As children we found ways to protect ourselves from vulnerability, from being hurt, diminished, and disappointed. We put on armor; we used our thoughts, emotions, and behaviors as weapons; and we learned how to make ourselves scarce, even to disappear. Now as adults we realize that to live with courage, purpose, and connection —to be the person whom we long to be—we must again be vulnerable. We must take off the armor, put down the weapons, show up, and let ourselves be seen. In Daring Greatly I talk about going inside the armory to identify the shields we use to protect ourselves and provide some strategies that can help transform the way we live, love, parent and lead.

What is one of your favorite examples of how you or someone you know has “Dared Greatly?”

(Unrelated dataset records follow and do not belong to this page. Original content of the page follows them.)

theorem set_regs_pwr {x0 : List (Nat × Word)} {x1 : PwrSt} (hq : Field.sub [.regs, .pwr] ps = true) (h : Within ps s t)
    (hr : Registers.wf t.regs = true → Registers.wf x0 = true)
    (hc : 8 ≤ t.pwr.nCap ∧ t.pwr.nCap ≤ 32 → 8 ≤ PwrSt.nCap x1 ∧ PwrSt.nCap x1 ≤ 32) : Within ps s { t with regs := x0, pwr := x1 } :=
  andThen (t := t) (qs := [.regs, .pwr]) ⟨fun p hp => by cases p <;> first | rfl | exact absurd hp (by decide), fun hi => ⟨hi.mem, hr hi.regs, hc hi.cap⟩, Nat.le_refl _⟩ hq h

theorem set_sch_ar {x0 : SchedSt} {x1 : ArithSt} (hq : Field.sub [.sch, .ar] ps = true) (h : Within ps s t) : Within ps s { t with sch := x0, ar := x1 } :=
  andThen (t := t) (qs := [.sch, .ar]) ⟨fun p hp => by cases p <;> first | rfl | exact absurd hp (by decide), fun hi => ⟨hi.mem, hi.regs, hi.cap⟩, Nat.le_refl _⟩ hq h

theorem set_sch_cmd {x0 : SchedSt} {x1 : CmdSt} (hq : Field.sub [.sch, .cmd] ps = true) (h : Within ps s t) : Within ps s { t with sch := x0, cmd := x1 } :=
  andThen (t := t) (qs := [.sch, .cmd]) ⟨fun p hp => by cases p <;> first | rfl | exact absurd hp (by decide), fun hi => ⟨hi.mem, hi.regs, hi.cap⟩, Nat.le_refl _⟩ hq h

theorem set_sch_idx {x0 : SchedSt} {x1 : IdxSt} (hq : Field.sub [.sch, .idx] ps = true) (h : Within ps s t) : Within ps s { t with sch := x0, idx := x1 } :=
  andThen (t := t) (qs := [.sch, .idx]) ⟨fun p hp => by cases p <;> first | rfl | exact absurd hp (by decide), fun hi => ⟨hi.mem, hi.regs, hi.cap⟩, Nat.le_refl _⟩ hq h

theorem set_sec_mgmt {x0 : SecSt} {x1 : MgmtSt} (hq : Field.sub [.sec, .mgmt] ps = true) (h : Within ps s t) : Within ps s { t with sec := x0, mgmt := x1 } :=
  andThen (t := t) (qs := [.sec, .mgmt]) ⟨fun p hp => by cases p <;> first | rfl | exact absurd hp (by decide), fun hi => ⟨hi.mem, hi.regs, hi.cap⟩, Nat.le_refl _⟩ hq h

theorem set_zwx_idx {x0 : ZwxSt} {x1 : IdxSt} (hq : Field.sub [.zwx, .idx] ps = true) (h : Within ps s t) : Within ps s { t with zwx := x0, idx := x1 } :=
  andThen (t := t) (qs := [.zwx, .idx]) ⟨fun p hp => by cases p <;> first | rfl | exact absurd hp (by decide), fun hi => ⟨hi.mem, hi.regs, hi.cap⟩, Nat.le_refl _⟩ hq h

theorem set_zwx_kv {x0 : ZwxSt} {x1 : KvSt} (hq : Field.sub [.zwx, .kv] ps = true) (h : Within ps s t) : Within ps s { t with zwx := x0, kv := x1 } :=
  andThen (t := t) (qs := [.zwx, .kv]) ⟨fun p hp => by cases p <;> first | rfl | exact absurd hp (by decide), fun hi => ⟨hi.mem, hi.regs, hi.cap⟩, Nat.le_refl _⟩ hq h

theorem set_mm_cmd_idx {x0 : MemSt} {x1 : CmdSt} {x2 : IdxSt} (hq : Field.sub [.mm, .cmd, .idx] ps = true) (h : Within ps s t) : Within ps s { t with mm := x0, cmd := x1, idx := x2 } :=
  andThen (t := t) (qs := [.mm, .cmd, .idx]) ⟨fun p hp => by cases p <;> first | rfl | exact absurd hp (by decide), fun hi => ⟨hi.mem, hi.regs, hi.cap⟩, Nat.le_refl _⟩ hq h

theorem set_mm_idx_gen {x0 : MemSt} {x1 : IdxSt} {x2 : GenSt} (hq : Field.sub [.mm, .idx, .gen] ps = true) (h : Within ps s t) : Within ps s { t with mm := x0, idx := x1, gen := x2 } :=
  andThen (t := t) (qs := [.mm, .idx, .gen]) ⟨fun p hp => by cases p <;> first | rfl | exact absurd hp (by decide), fun hi => ⟨hi.mem, hi.regs, hi.cap⟩, Nat.le_refl _⟩ hq h

theorem set_sch_idx_gen {x0 : SchedSt} {x1 : IdxSt} {x2 : GenSt} (hq : Field.sub [.sch, .idx, .gen] ps = true) (h : Within ps s t) : Within ps s { t with sch := x0, idx := x1, gen := x2 } :=
  andThen (t := t) (qs := [.sch, .idx, .gen]) ⟨fun p hp => by cases p <;> first | rfl | exact absurd hp (by decide), fun hi => ⟨hi.mem, hi.regs, hi.cap⟩, Nat.le_refl _⟩ hq h

theorem set_mm_cmd_fl_idx {x0 : MemSt} {x1 : CmdSt} {x2 : FlashSt} {x3 : IdxSt} (hq : Field.sub [.mm, .cmd, .fl, .idx] ps = true) (h : Within ps s t) : Within ps s { t with mm := x0, cmd := x1, fl := x2, idx := x3 } :=
  andThen (t := t) (qs := [.mm, .cmd, .fl, .idx]) ⟨fun p hp => by cases p <;> first | rfl | exact absurd hp (by decide), fun hi => ⟨hi.mem, hi.regs, hi.cap⟩, Nat.le_refl _⟩ hq h

theorem set_regs_mem_pwr_flt_mm_zwx_fl_sec {x0 : List (Nat × Word)} {x1 : List (Nat × Byte)} {x2 : PwrSt} {x3 : FaultSt} {x4 : MemSt} {x5 : ZwxSt} {x6 : FlashSt} {x7 : SecSt} (hq : Field.sub [.regs, .mem, .pwr, .flt, .mm, .zwx, .fl, .sec] ps = true) (h : Within ps s t)
    (hr : Registers.wf t.regs = true → Registers.wf x0 = true)
    (hm : Memory.wf t.mem = true → Memory.wf x1 = true)
    (hc : 8 ≤ t.pwr.nCap ∧ t.pwr.nCap ≤ 32 → 8 ≤ PwrSt.nCap x2 ∧ PwrSt.nCap x2 ≤ 32) : Within ps s { t with regs := x0, mem := x1, pwr := x2, flt := x3, mm := x4, zwx := x5, fl := x6, sec := x7 } :=
  andThen (t := t) (qs := [.regs, .mem, .pwr, .flt, .mm, .zwx, .fl, .sec]) ⟨fun p hp => by cases p <;> first | rfl | exact absurd hp (by decide), fun hi => ⟨hm hi.mem, hr hi.regs, hc hi.cap⟩, Nat.le_refl _⟩ hq h

theorem set_fresh_now_notReady_fix_pwr_flt_brg_zwx_sec {x0 : Nat} {x1 : Nat} {x2 : List Nat} {x3 : FixSt} {x4 : PwrSt} {x5 : FaultSt} {x6 : BridgeSt} {x7 : ZwxSt} {x8 : SecSt} (hq : Field.sub [.fresh, .now, .notReady, .fix, .pwr, .flt, .brg, .zwx, .sec] ps = true) (h : Within ps s t)
    (hc : 8 ≤ t.pwr.nCap ∧ t.pwr.nCap ≤ 32 → 8 ≤ PwrSt.nCap x4 ∧ PwrSt.nCap x4 ≤ 32) : Within ps s { t with fresh := x0, now := x1, notReady := x2, fix := x3, pwr := x4, flt := x5, brg := x6, zwx := x7, sec := x8 } :=
  andThen (t := t) (qs := [.fresh, .now, .notReady, .fix, .pwr, .flt, .brg, .zwx, .sec]) ⟨fun p hp => by cases p <;> first | rfl | exact absurd hp (by decide), fun hi => ⟨hi.mem, hi.regs, hc hi.cap⟩, Nat.le_refl _⟩ hq h

/-- An operation that may not happen. -/
theorem getD {o : Option State} (h : Within ps s t) (k : ∀ u, o = some u → Within ps t u) : Within ps s (o.getD t) := by
  cases o with
  | none => exact h
  | some u => exact h.trans (k u rfl)

/-- What the rows of a recomputation use up, taken over from another state that follows from the same one. -/
theorem copy_rows {v : State} {k : KvSt} (hq : Field.sub [.fresh, .regs, .mm, .sch, .kv] ps = true) (h : Within ps s t)
    (kv : Within qs s v) : Within ps s { t with regs := v.regs, fresh := v.fresh, mm := v.mm, sch := v.sch, kv := k } := by
  refine ⟨fun p hp => ?_, fun hi => ⟨(h.inv hi).mem, (kv.inv hi).regs, (h.inv hi).cap⟩, h.clockLe⟩
  cases p <;> first | exact h.same _ hp | exact absurd (Field.mem_of_sub hq (by decide)) hp

/-- The free-value counter and the registers of another state that follows from the same one. -/
theorem copy_fresh_regs {v : State} (hq : Field.sub [.fresh, .regs] ps = true) (h : Within ps s t) (k : Within qs s v) :
    Within ps s { t with fresh := v.fresh, regs := v.regs } := by
  refine ⟨fun p hp => ?_, fun hi => ⟨(h.inv hi).mem, (k.inv hi).regs, (h.inv hi).cap⟩, h.clockLe⟩
  cases p <;> first | exact h.same _ hp | exact absurd (Field.mem_of_sub hq (by decide)) hp

end Within

end Sys2Proof.Machine
end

I hear and see examples of daring greatly everyday. Sometimes people think that “daring greatly” means parachuting from a plane or climbing a mountain. Practicing vulnerability is about raising your hand at a PTO meeting and asking a tough question. It’s sharing an innovative (and seemingly strange) idea at work. It’s setting a boundary, asking for help, or offering support to someone who is struggling. If we want to change our lives, our families, or our community, we need a critical mass of ordinary courage. We need to dare to show up and be seen.